* What you have to do
Output exactly the lines below, starting with the line that has "inside a frame" and going on through the line that has "of bytes. -/", both included, and no other lines.

Records excerpted from a collection:
=====

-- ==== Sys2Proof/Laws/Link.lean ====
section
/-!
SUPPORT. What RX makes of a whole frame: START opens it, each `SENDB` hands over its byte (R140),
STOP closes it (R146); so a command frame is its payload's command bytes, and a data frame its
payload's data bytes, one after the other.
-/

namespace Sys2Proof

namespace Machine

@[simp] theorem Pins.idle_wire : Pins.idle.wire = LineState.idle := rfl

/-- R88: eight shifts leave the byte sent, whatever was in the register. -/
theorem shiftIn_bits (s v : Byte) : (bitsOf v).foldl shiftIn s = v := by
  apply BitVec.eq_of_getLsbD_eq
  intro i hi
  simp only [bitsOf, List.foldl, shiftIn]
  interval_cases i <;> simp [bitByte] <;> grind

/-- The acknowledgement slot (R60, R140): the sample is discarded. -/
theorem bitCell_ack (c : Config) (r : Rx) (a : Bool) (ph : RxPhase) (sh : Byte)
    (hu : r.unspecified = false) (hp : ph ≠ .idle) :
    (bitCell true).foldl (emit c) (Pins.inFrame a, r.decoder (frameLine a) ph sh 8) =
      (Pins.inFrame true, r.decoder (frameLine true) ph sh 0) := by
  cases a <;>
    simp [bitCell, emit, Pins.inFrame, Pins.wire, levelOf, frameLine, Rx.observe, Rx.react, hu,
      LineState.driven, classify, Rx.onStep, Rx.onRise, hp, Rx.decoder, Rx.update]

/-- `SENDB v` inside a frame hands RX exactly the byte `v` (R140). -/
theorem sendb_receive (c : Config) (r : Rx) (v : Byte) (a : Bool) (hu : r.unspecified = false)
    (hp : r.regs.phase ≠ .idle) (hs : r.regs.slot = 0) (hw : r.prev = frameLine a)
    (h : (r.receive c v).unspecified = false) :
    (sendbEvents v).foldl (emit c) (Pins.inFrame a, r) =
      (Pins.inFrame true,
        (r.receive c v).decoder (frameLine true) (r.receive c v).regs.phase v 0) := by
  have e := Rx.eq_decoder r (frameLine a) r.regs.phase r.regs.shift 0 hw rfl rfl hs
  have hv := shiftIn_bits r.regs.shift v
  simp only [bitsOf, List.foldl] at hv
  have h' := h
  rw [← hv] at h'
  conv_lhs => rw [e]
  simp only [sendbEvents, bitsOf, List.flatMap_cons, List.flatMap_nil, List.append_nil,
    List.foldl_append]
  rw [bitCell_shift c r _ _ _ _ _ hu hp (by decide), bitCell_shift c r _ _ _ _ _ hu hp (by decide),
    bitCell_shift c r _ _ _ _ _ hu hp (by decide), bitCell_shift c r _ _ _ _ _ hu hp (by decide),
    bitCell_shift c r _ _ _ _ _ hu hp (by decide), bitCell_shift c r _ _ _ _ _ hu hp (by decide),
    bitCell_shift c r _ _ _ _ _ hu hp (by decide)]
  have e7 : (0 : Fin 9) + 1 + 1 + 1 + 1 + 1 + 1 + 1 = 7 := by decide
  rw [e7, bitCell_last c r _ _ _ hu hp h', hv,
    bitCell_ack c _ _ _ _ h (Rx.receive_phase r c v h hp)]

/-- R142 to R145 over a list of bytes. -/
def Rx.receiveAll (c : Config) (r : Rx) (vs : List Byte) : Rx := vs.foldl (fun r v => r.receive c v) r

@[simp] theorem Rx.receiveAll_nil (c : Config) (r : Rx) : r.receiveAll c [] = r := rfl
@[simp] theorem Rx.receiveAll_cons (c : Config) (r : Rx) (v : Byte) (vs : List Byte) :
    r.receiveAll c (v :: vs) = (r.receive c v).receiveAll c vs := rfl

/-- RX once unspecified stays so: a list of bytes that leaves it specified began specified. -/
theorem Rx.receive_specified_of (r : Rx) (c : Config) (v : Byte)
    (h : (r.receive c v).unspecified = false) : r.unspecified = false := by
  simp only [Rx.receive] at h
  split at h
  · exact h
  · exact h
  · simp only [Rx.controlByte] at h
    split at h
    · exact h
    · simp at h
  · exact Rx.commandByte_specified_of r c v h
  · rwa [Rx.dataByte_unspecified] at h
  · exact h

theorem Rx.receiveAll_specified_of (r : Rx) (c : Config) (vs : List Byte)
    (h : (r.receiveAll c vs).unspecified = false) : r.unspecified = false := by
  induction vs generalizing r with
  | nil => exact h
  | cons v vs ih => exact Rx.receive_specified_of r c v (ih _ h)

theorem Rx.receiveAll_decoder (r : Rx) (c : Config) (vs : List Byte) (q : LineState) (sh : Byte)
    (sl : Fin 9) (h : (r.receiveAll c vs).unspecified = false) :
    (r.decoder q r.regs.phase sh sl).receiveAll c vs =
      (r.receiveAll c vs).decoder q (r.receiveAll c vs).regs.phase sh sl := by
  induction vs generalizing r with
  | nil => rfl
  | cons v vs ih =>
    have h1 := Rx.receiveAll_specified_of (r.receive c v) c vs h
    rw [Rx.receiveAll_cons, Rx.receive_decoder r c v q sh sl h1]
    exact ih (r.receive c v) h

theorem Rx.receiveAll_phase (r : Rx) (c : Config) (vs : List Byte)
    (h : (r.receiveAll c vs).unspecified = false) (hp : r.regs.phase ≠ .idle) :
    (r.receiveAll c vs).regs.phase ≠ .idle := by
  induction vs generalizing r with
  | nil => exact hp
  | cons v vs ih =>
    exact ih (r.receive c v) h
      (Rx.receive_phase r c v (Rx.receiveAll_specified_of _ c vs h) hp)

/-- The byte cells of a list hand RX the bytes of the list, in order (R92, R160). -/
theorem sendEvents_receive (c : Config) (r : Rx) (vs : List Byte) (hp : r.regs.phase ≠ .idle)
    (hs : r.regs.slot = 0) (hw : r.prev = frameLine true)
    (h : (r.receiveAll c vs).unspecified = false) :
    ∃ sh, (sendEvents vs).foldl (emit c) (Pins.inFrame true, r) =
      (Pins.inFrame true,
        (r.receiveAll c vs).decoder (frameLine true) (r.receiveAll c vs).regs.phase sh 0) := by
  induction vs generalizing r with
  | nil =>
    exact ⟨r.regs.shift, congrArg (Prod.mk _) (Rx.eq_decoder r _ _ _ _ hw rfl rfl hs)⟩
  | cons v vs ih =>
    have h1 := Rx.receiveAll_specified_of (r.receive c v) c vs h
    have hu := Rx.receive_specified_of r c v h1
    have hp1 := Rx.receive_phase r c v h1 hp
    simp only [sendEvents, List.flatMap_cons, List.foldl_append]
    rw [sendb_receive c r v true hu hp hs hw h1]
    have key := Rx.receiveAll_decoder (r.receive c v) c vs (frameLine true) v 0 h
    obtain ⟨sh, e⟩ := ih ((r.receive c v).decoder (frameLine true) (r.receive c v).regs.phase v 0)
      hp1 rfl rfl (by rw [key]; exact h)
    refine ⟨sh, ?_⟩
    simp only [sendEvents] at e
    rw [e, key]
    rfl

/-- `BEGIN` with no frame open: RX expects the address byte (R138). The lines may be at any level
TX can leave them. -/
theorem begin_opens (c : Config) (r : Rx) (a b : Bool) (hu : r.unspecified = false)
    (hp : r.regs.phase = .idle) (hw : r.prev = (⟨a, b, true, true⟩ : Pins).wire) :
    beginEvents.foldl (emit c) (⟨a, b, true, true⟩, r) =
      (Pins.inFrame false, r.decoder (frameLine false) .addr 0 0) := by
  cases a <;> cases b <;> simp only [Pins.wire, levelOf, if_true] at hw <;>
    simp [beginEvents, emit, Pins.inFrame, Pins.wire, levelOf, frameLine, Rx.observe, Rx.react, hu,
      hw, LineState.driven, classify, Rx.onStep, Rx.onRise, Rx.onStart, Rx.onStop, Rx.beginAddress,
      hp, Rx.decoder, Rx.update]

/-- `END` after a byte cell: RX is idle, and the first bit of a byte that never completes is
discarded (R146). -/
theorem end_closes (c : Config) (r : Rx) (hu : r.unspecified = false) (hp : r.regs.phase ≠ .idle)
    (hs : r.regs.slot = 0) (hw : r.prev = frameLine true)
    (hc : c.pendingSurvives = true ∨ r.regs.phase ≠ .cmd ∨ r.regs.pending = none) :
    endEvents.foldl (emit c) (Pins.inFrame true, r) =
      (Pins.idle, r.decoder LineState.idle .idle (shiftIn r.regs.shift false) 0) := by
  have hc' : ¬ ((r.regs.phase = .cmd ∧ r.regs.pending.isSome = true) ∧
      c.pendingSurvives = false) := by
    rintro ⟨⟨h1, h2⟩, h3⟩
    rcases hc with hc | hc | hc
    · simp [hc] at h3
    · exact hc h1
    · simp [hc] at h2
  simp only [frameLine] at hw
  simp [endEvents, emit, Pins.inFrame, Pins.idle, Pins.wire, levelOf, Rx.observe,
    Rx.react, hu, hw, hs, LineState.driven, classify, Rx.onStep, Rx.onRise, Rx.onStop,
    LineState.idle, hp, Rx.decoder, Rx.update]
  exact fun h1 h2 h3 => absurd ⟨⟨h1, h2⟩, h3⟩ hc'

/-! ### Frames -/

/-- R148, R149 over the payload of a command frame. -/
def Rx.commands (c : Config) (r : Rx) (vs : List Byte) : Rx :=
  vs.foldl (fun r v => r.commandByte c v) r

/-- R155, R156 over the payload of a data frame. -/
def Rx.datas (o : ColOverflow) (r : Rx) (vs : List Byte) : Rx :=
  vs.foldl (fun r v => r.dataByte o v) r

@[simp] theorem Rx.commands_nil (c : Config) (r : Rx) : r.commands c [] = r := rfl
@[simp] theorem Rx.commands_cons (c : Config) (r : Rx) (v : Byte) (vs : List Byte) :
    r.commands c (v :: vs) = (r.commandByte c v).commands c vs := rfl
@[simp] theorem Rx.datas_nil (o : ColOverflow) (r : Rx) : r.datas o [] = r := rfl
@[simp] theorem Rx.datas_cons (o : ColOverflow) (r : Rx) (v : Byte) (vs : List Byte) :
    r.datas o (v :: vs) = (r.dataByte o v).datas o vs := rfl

=====

* Exercise output
/-- `SENDB v` inside a frame hands RX exactly the byte `v` (R140). -/
theorem sendb_receive (c : Config) (r : Rx) (v : Byte) (a : Bool) (hu : r.unspecified = false)
    (hp : r.regs.phase ≠ .idle) (hs : r.regs.slot = 0) (hw : r.prev = frameLine a)
    (h : (r.receive c v).unspecified = false) :
    (sendbEvents v).foldl (emit c) (Pins.inFrame a, r) =
      (Pins.inFrame true,
        (r.receive c v).decoder (frameLine true) (r.receive c v).regs.phase v 0) := by
  have e := Rx.eq_decoder r (frameLine a) r.regs.phase r.regs.shift 0 hw rfl rfl hs
  have hv := shiftIn_bits r.regs.shift v
  simp only [bitsOf, List.foldl] at hv
  have h' := h
  rw [← hv] at h'
  conv_lhs => rw [e]
  simp only [sendbEvents, bitsOf, List.flatMap_cons, List.flatMap_nil, List.append_nil,
    List.foldl_append]
  rw [bitCell_shift c r _ _ _ _ _ hu hp (by decide), bitCell_shift c r _ _ _ _ _ hu hp (by decide),
    bitCell_shift c r _ _ _ _ _ hu hp (by decide), bitCell_shift c r _ _ _ _ _ hu hp (by decide),
    bitCell_shift c r _ _ _ _ _ hu hp (by decide), bitCell_shift c r _ _ _ _ _ hu hp (by decide),
    bitCell_shift c r _ _ _ _ _ hu hp (by decide)]
  have e7 : (0 : Fin 9) + 1 + 1 + 1 + 1 + 1 + 1 + 1 = 7 := by decide
  rw [e7, bitCell_last c r _ _ _ hu hp h', hv,
    bitCell_ack c _ _ _ _ h (Rx.receive_phase r c v h hp)]

/-- R142 to R145 over a list of bytes. -/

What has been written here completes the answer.